Keeping different observations with different ranges

Beste KAYGISIZ

Join Date: Jul 2018

Posts: 7
#1

Keeping different observations with different ranges

13 Jul 2018, 12:11

Hi Everyone,

I am super new to Stata like 2 weeks, and I have a pretty big data set in which I need to keep different observations defined in different ranges. I was wondering how can I do it in one time but not every single one of them separately. Because if I use the keep command everything else is getting dropped and I do not want to start again for each observation. The data set looks like this

id . num_date sales
1 . 179
1 . 180
1 . 181
1 . 182
1 . 183
1 . 184
2 . 179
2 . 180
2 . 181
2 . 182

So I wanna keep the observations with num_date 180-184 for id 1, but 179-181 for the id 2. Is there a loop or anything I can create to make everything in one go? If not what is the most convenient way of doing it?

Thanks

Last edited by Beste KAYGISIZ; 13 Jul 2018, 12:14.
Tags: None
Bruce Weaver

Join Date: May 2014

Posts: 1133
#2

13 Jul 2018, 13:15

Hello Beste. There would have to be a general rule that applies the same way for all values of id to achieve this with one command. Is there such a general rule? If so, I can't work it out from what you've said in #1.

HTH.

--
Bruce Weaver
Email: [email protected]
Version: Stata/MP 19.5 (Windows)
Comment
Beste KAYGISIZ

Join Date: Jul 2018

Posts: 7
#3

13 Jul 2018, 13:27

General rule? You mean something like another variable that is consistent across the board for all observations?
Comment
Carole J. Wilson

Join Date: Jan 2015

Posts: 932
#4

13 Jul 2018, 13:29

Without some sort of rule suggested by Bruce in #2, you can issue the drop command instead of keep:

Code:

drop if inrange(num_date, 180, 184) & id==1 drop if inrange(num_date, 179, 181) & id==2

Stata/MP 14.1 (64-bit x86-64)
Revision 19 May 2016
Win 8.1
Comment
Carole J. Wilson

Join Date: Jan 2015

Posts: 932
#5

13 Jul 2018, 13:32

By rule, I mean I would need to know which values of num_date you want to drop for each id. Is it based on the values of another variable? Is it particular sequence based on a formula?

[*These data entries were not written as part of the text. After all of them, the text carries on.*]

-- ==== Sys2Proof/Machine/Operands.lean ====
section
/-! DEFINITION. The fields of a command word (rules R14, R70, R73) and the values a response's DATA field carries (rules R14,
R53, R55). -/

namespace Sys2Proof.Machine

/-- OP = bits 31..24 (R70). -/
def opField (w : CommandWord) : Byte := w.extractLsb' 24 8

/-- IMM = bits 23..0 (R70): the operand of format U, with no extension, scaling or shift (R73). -/
def immField (w : CommandWord) : Imm := w.extractLsb' 0 24

/-- The operand of format B: IMM[0] (R72, R73). -/
def bitField (w : CommandWord) : Bit := w.getLsbD 0

/-- The channel R of format P: IMM[23:16] (R72, R53). -/
def redField (w : CommandWord) : Byte := w.extractLsb' 16 8

/-- The channel G of format P: IMM[15:8] (R72, R53). -/
def greenField (w : CommandWord) : Byte := w.extractLsb' 8 8

/-- The channel B of format P: IMM[7:0] (R72, R53). -/
def blueField (w : CommandWord) : Byte := w.extractLsb' 0 8

/-- `zext_24` of a natural number (R14). The spec uses it below 2^24 only, and every length of a state that meets `Block.Wf` and every
capacity lies there. -/
def zext24 (n : Nat) : Imm := BitVec.ofNat 24 n

/-- A bit, zero-extended (R55). -/
def dataOfBit (b : Bit) : Imm := zext24 b.toNat

/-- The format B operand field: IMM[23:1] = 0 and IMM[0] = b (R72). -/
def immOfBit (b : Bit) : Imm := zext24 b.toNat

/-- A pixel in a 24-bit field: R in 23..16, G in 15..8, B in 7..0 (R53). -/
def pixelField (r g b : Byte) : Imm := r ++ g ++ b

end Sys2Proof.Machine
end

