-- ==== Sys2Proof/Laws/Sequences.lean ====
section
/-! SUPPORT. The lengths and bounds of the engine's, the generator's and the combiner's sequences. -/

namespace Sys2Proof.Machine

theorem stepSeed_ne_nil (s : Bits) (t : Nat) : stepSeed s t ≠ [] := by simp [stepSeed]

theorem trajectory_length {s : Bits} (t k : Nat) (h : s ≠ []) : (trajectory s t k).length = s.length := by
  induction k with
  | zero => rfl
  | succ k ih =>
    have hk : trajectory s t k ≠ [] := by
      rw [← List.length_pos_iff, ih]
      exact List.length_pos_iff.2 h
    rw [trajectory, stepSeed_length t hk, ih]

@[simp] theorem keystream_length (s : Bits) (t n : Nat) : (keystream s t n).length = n := by simp [keystream]

/-- What the loop of rule R131 keeps of its two locals: the seed's width, and one more bit of k a turn. -/
theorem generateLoop_lengths (t n : Nat) (s k : Bits) (h : s ≠ []) :
    (generateLoop t n s k).1.length = s.length ∧ (generateLoop t n s k).2.length = k.length + n := by
  induction n generalizing s k with
  | zero => simp [generateLoop]
  | succ n ih =>
    have hn := ih (stepSeed s t) (k ++ [feedback s t]) (stepSeed_ne_nil s t)
    simp only [generateLoop, hn, stepSeed_length t h, List.length_append, List.length_singleton, true_and]
    omega

theorem padLeft_length {s : Bits} {m : Nat} (h : s.length ≤ m) : (padLeft s m).length = m := by
  simp only [padLeft, List.length_append, List.length_replicate]
  omega

theorem combine_length (k x : Bits) : (combine k x).length = max k.length x.length := by
  rw [combine, List.length_zipWith, padLeft_length (Nat.le_max_left _ _), padLeft_length (Nat.le_max_right _ _), Nat.min_self]

/-- seedVal lies below 2^L (R170). -/
theorem val_lt_two_pow (s : Bits) : val s < 2 ^ s.length := by
  induction s with
  | nil => simp [val]
  | cons b rest ih =>
    rw [val, List.length_cons, pow_succ]
    cases b <;> simp <;> omega

end Sys2Proof.Machine
end

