-- ==== Sys2Proof/Tests/Slice0.lean ====
section
/-! SUPPORT. Tests of the model. Expected results come from the spec: the encodings of 30_encoding.md (rules R72, R74, R81), the
vectors of 95_test_vectors.md with its parameters (LMAX = 8, KMAX = 16, XMAX = 8, MASK_FN_TEST), and the examples of the command
rules. Then a witness for the hypotheses of each obligation that has any. -/

namespace Sys2Proof.Tests

open Sys2Proof Sys2Proof.Machine

/-- A bit sequence written as its digits. -/
def bits (l : List Nat) : Bits := l.map (· == 1)

/-- A block with a seed and a tap. -/
def seeded (s : List Nat) (t : Imm) : Block := { Block.reset with seed := bits s, tap := t }

/-- A block with a keystream store, an input and an output. -/
def stored (k x y : List Nat) : Block :=
  { Block.reset with ksValid := true, ks := bits k, x := bits x, y := bits y }

/-- One transaction with the test parameters. -/
def run (w : CommandWord) (b : Block) : Block × ResponseWord := transact Params.test w b

/-- A machine with a block and one word issued. -/
def issued (b : Block) (w : CommandWord) : State := { block := b, pending := [.command w], responses := [] }

/-! ## Well-formedness: each check refuses an ill-formed term (R6 to R8, R72, R79) -/

theorem test_wf_params : Params.test.Wf := by decide
theorem test_wf_refuses_lmax_zero : ¬ ({ Params.test with lmax := 0 } : Params).Wf := by decide
theorem test_wf_refuses_lmax_over : ¬ ({ Params.test with lmax := 16777216 } : Params).Wf := by decide
theorem test_wf_refuses_kmax_over : ¬ ({ Params.test with kmax := 16777216 } : Params).Wf := by decide
theorem test_wf_refuses_xmax_over : ¬ ({ Params.test with xmax := 16777216 } : Params).Wf := by decide
theorem test_wf_accepts_operands :
    wellFormedOperands "SPUSH" [1] = true ∧ wellFormedOperands "STAP" [16777215] = true ∧
      wellFormedOperands "MASKPX" [255, 0, 255] = true := by decide
theorem test_wf_refuses_bit_two : wellFormedOperands "SPUSH" [2] = false := by decide
theorem test_wf_refuses_wide_operand : wellFormedOperands "GEN" [16777216] = false := by decide
theorem test_wf_refuses_wide_channel : wellFormedOperands "MASKPX" [0, 256, 0] = false := by decide
theorem test_wf_refuses_missing_operand : wellFormedOperands "SRD" [] = false := by decide
theorem test_wf_refuses_unknown_mnemonic : wellFormedOperands "CIPHER" [] = false := by decide

/-! ## Decoding: every row's word, written out from R72 and R74 -/

theorem test_decode_format_n :
    [0x00000000#32, 0x01000000#32, 0x10000000#32, 0x13000000#32, 0x14000000#32, 0x16000000#32, 0x17000000#32, 0x21000000#32,
      0x24000000#32, 0x30000000#32, 0x32000000#32, 0x34000000#32].map decode =
    [.ok .nop, .ok .clr, .ok .sclr, .ok .step, .ok .schk, .ok .slen, .ok .taprd, .ok .kclr, .ok .klen, .ok .xclr, .ok .xorc,
      .ok .ylen] := by decide
theorem test_decode_format_b :
    [0x11000000#32, 0x11000001#32, 0x22000000#32, 0x22000001#32, 0x31000000#32, 0x31000001#32].map decode =
    [.ok (.spush false), .ok (.spush true), .ok (.kpush false), .ok (.kpush true), .ok (.xpush false),
      .ok (.xpush true)] := by decide
theorem test_decode_format_u :
    [0x12FFFFFF#32, 0x15000004#32, 0x20000011#32, 0x23800001#32, 0x33000005#32].map decode =
    [.ok (.stap 0xFFFFFF), .ok (.srd 4), .ok (.gen 17), .ok (.krd 0x800001), .ok (.yrd 5)] := by decide
theorem test_decode_format_p :
    decode 0x40102030#32 = .ok (.maskpx 0x10 0x20 0x30) ∧ decode 0x40FF0080#32 = .ok (.maskpx 0xFF 0x00 0x80) := by decide

/-- The edges of the reserved ranges of R76. -/
theorem test_decode_reserved :
    [0x02000000#32, 0x0F000000#32, 0x18000000#32, 0x1F000000#32, 0x25000000#32, 0x2F000000#32, 0x35000000#32, 0x3F000000#32,
      0x41000000#32, 0xFF000000#32].map decode = List.replicate 10 (.error .reservedOp) := by decide

/-- Words with a "must be 0" bit set (R76, 95_test_vectors.md 2.6), the highest and lowest such bits among them. -/
theorem test_decode_must_be_zero :
    [0x00000001#32, 0x13000001#32, 0x13800000#32, 0x11000002#32, 0x22800000#32].map decode =
      List.replicate 5 (.error .mustBeZero) := by decide

/-- No two rows of the opcode map have the same OP (R74). -/
theorem test_opcode_map_ops_differ : (opcodeMap.map OpRow.op).Nodup := by decide

theorem test_table_word : decodeTableWord 32 0x20000005 = some (.gen 5) ∧ decodeTableWord 32 0x02000000 = none := by decide

/-! ## Commands (95_test_vectors.md sections 2.1 to 2.6, and the examples of the command rules) -/

theorem test_nop : run 0x00000000 (seeded [1, 0] 1) = (seeded [1, 0] 1, 0x00000000) := by decide
theorem test_clr : run 0x01000000 (stored [1] [1, 0] [1, 1]) = (Block.reset, 0x00000000) := by decide
theorem test_sclr : run 0x10000000 (seeded [1, 0, 1, 1] 2) = (seeded [] 2, 0x00000000) := by decide
theorem test_spush : run 0x11000001 (seeded [1, 0, 1] 0) = (seeded [1, 0, 1, 1] 0, 0x00000000) := by decide
theorem test_spush_full :
    run 0x11000001 (seeded [1, 0, 1, 1, 0, 1, 0, 1] 0) = (seeded [1, 0, 1, 1, 0, 1, 0, 1] 0, 0x05000008) := by decide
theorem test_stap_any : run 0x12FFFFFF (seeded [] 0) = (seeded [] 0xFFFFFF, 0x00000000) := by decide
theorem test_step : run 0x13000000 (seeded [0, 1, 1, 0] 2) = (seeded [1, 1, 0, 1] 2, 0x00000001) := by decide
theorem test_step_tap_beyond : run 0x13000000 (seeded [1, 0, 1, 1] 4) = (seeded [1, 0, 1, 1] 4, 0x01000004) := by decide
theorem test_schk_legal : run 0x14000000 (seeded [1, 0, 1, 1] 3) = (seeded [1, 0, 1, 1] 3, 0x00000000) := by decide
theorem test_schk_empty : run 0x14000000 (seeded [] 0) = (seeded [] 0, 0x04000000) := by decide
theorem test_srd : run 0x15000001 (seeded [0, 1, 1, 0] 0) = (seeded [0, 1, 1, 0] 0, 0x00000001) := by decide
theorem test_srd_beyond : run 0x15000004 (seeded [0, 1, 1, 0] 0) = (seeded [0, 1, 1, 0] 0, 0x07000004) := by decide
theorem test_slen : run 0x16000000 (seeded [1, 0, 1, 1] 0) = (seeded [1, 0, 1, 1] 0, 0x00000004) := by decide
theorem test_taprd : run 0x17000000 (seeded [] 2) = (seeded [] 2, 0x00000002) := by decide
theorem test_gen :
    run 0x20000010 (seeded [1, 0, 1, 1, 0, 1, 0, 1] 7) =
      ({ seeded [0, 0, 1, 1, 1, 0, 1, 1] 7 with ksValid := true, ks := bits [0, 0, 1, 0, 0, 1, 1, 0, 0, 0, 1, 1, 1, 0, 1, 1] },
        0x00000000) := by decide
theorem test_gen_over : (run 0x20000011 (seeded [1, 0, 1, 1, 0, 1, 0, 1] 7)).2 = 0x05000010 := by decide
theorem test_kclr : run 0x21000000 (stored [1, 0] [1] []) = (stored [] [1] [], 0x00000000) := by decide
theorem test_kpush : run 0x22000001 (stored [1, 0] [] []) = (stored [1, 0, 1] [] [], 0x00000000) := by decide
theorem test_kpush_no_store : run 0x22000001 Block.reset = (Block.reset, 0x02000000) := by decide
theorem test_krd : (run 0x23000002 (stored [0, 1, 1, 0, 1] [] [])).2 = 0x00000001 := by decide
theorem test_krd_beyond : (run 0x23000005 (stored [0, 1, 1, 0, 1] [] [])).2 = 0x07000005 := by decide
theorem test_klen : (run 0x24000000 (stored [0, 1, 1, 0, 1] [] [])).2 = 0x00000005 := by decide
theorem test_klen_no_store : run 0x24000000 Block.reset = (Block.reset, 0x02000000) := by decide
theorem test_xclr : run 0x30000000 (stored [1] [1, 1, 0, 1, 0] [1]) = (stored [1] [] [1], 0x00000000) := by decide
theorem test_xpush : run 0x31000000 (stored [] [1, 1, 0, 1] []) = (stored [] [1, 1, 0, 1, 0] [], 0x00000000) := by decide
theorem test_xpush_full : (run 0x31000001 (stored [] [1, 1, 1, 1, 1, 1, 1, 1] [])).2 = 0x05000008 := by decide
theorem test_xorc_input_longer :
    run 0x32000000 (stored [1, 0, 1] [1, 1, 0, 1, 0] []) = (stored [1, 0, 1] [1, 1, 0, 1, 0] [1, 1, 1, 1, 1], 0x00000005) := by
  decide
theorem test_xorc_key_longer : (run 0x32000000 (stored [1, 1, 0, 1, 0] [1, 0, 1] [])).1.y = bits [1, 1, 1, 1, 1] := by decide
theorem test_yrd : (run 0x33000004 (stored [] [] [1, 1, 1, 1, 1])).2 = 0x00000001 := by decide
theorem test_yrd_beyond : (run 0x33000005 (stored [] [] [1, 1, 1, 1, 1])).2 = 0x07000005 := by decide
theorem test_ylen : (run 0x34000000 (stored [] [] [1, 1, 1, 1, 1])).2 = 0x00000005 := by decide
theorem test_maskpx :
    run 0x40FF0080 (seeded [0, 1, 1, 0, 1, 0, 1, 0] 3) = (seeded [1, 1, 0, 1, 0, 1, 0, 0] 3, 0x00956AEA) := by decide
theorem test_maskpx_tap_beyond : run 0x40010203 (seeded [1, 0, 1, 1] 4) = (seeded [1, 0, 1, 1] 4, 0x01000004) := by decide
theorem test_illegal_word : run 0x13000001 (seeded [1, 0, 1, 1] 2) = (seeded [1, 0, 1, 1] 2, 0x06000013) := by decide

/-! ## A step from reset, with the implementation's opaque parameters -/

theorem test_step_runs_first_word :
    ∃ t, step (State.reset.withFetchWord 32 0x12000002) = .next t ∧ t.block.tap = 2 ∧ t.responses = [0x00000000] :=
  ⟨_, rfl, rfl, rfl⟩

/-! ## The host's side: the assembler (R79, R80), the conversions (R63, R216), the image procedure (R174), the ports (R64) -/

theorem test_assemble_line :
    assembleLine "  MASKPX 0x10, 32, 0x30 ; a pixel".toList = some [.maskpx 0x10 0x20 0x30] := by decide
theorem test_assemble_pseudo :
    assembleLine "GENKS \"10\", 1, 4".toList = some [.sclr, .spush true, .spush false, .stap 1, .gen 4] := by decide
theorem test_assemble_refuses : assembleLine "SPUSH 2".toList = none ∧ assembleLine "LDX \"12\"".toList = none := by decide
theorem test_assemble_text : assemble "SCLR\n; empty\nENC".toList = some [.sclr, .xorc] := by decide
theorem test_seed_text : seedOfText "1011".toList = .ok (bits [1, 0, 1, 1]) := by decide
theorem test_image :
    (maskImage Params.test [[⟨0x10, 0x20, 0x30⟩, ⟨0xFF, 0x00, 0x80⟩]] (bits [1, 0, 1, 1]) 2 Block.reset).2 =
      .ok [[⟨0x1B, 0x2B, 0x3B⟩, ⟨0xF9, 0x06, 0x86⟩]] := by decide
theorem test_port_accepts_then_responds :
    (clockAll Params.test [⟨false, true, 0x16000000, false, 1⟩, ⟨false, false, 0, true, 0⟩] ⟨seeded [1, 0] 0, .idle⟩).phase =
      .responding 0x00000002 := by decide
/-- R64: the response to a command accepted in a cycle can be delivered in the next one. -/
theorem test_port_delivers_in_the_next_cycle :
    deliveredAll Params.test [⟨false, true, 0x16000000, true, 0⟩, ⟨false, false, 0, true, 0⟩] ⟨seeded [1, 0] 0, .idle⟩ =
      [0x00000002] := by decide

/-! ## Witnesses: states and operands that meet the hypotheses of the obligations, clause by clause -/

/-- A machine with one external reset issued. -/
def resetIssued : State := { block := seeded [1] 0, pending := [.reset], responses := [0x00000000] }

theorem witness_reset_pending : resetIssued.pending = .reset :: [] := rfl
theorem witness_nothing_pending : State.reset.pending = [] := rfl
theorem witness_legal_word_pending :
    (issued Block.reset 0x11000001).pending = .command 0x11000001 :: [] ∧ decode 0x11000001#32 = .ok (.spush true) :=
  ⟨rfl, by decide⟩
theorem witness_illegal_word_pending :
    (issued Block.reset 0x13000001).pending = .command 0x13000001 :: [] ∧ decode 0x13000001#32 = .error .mustBeZero :=
  ⟨rfl, by decide⟩
theorem witness_row_selected :
    (⟨0x11, "SPUSH", 0x11000000, 0xFFFFFFFE⟩ : OpRow) ∈ opcodeMap ∧ 0x11000001#32 &&& 0xFFFFFFFE#32 = 0x11000000#32 := by
  decide

/-- No store, and a command that is neither GEN nor KCLR and answers. -/
theorem witness_no_store :
    State.reset.block.ksValid = false ∧ Instr.nop ≠ .kclr ∧ (∀ n, Instr.nop ≠ .gen n) ∧
      ∃ t, exec .nop State.reset = .next t :=
  ⟨rfl, by decide, fun n => by simp, _, rfl⟩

Stata/MP 14.1 (64-bit x86-64)
Revision 19 May 2016
Win 8.1
Comment
Bruce Weaver

Join Date: May 2014

Posts: 1133
#6

13 Jul 2018, 14:49

Thanks for jumping in, Carole. I think you had a clearer grasp of the original question than I did. Using drop rather than keep will indeed solve the problem.

In #1, Beste said:

So I wanna keep the observations with num_date 180-184 for id 1, but 179-181 for the id 2.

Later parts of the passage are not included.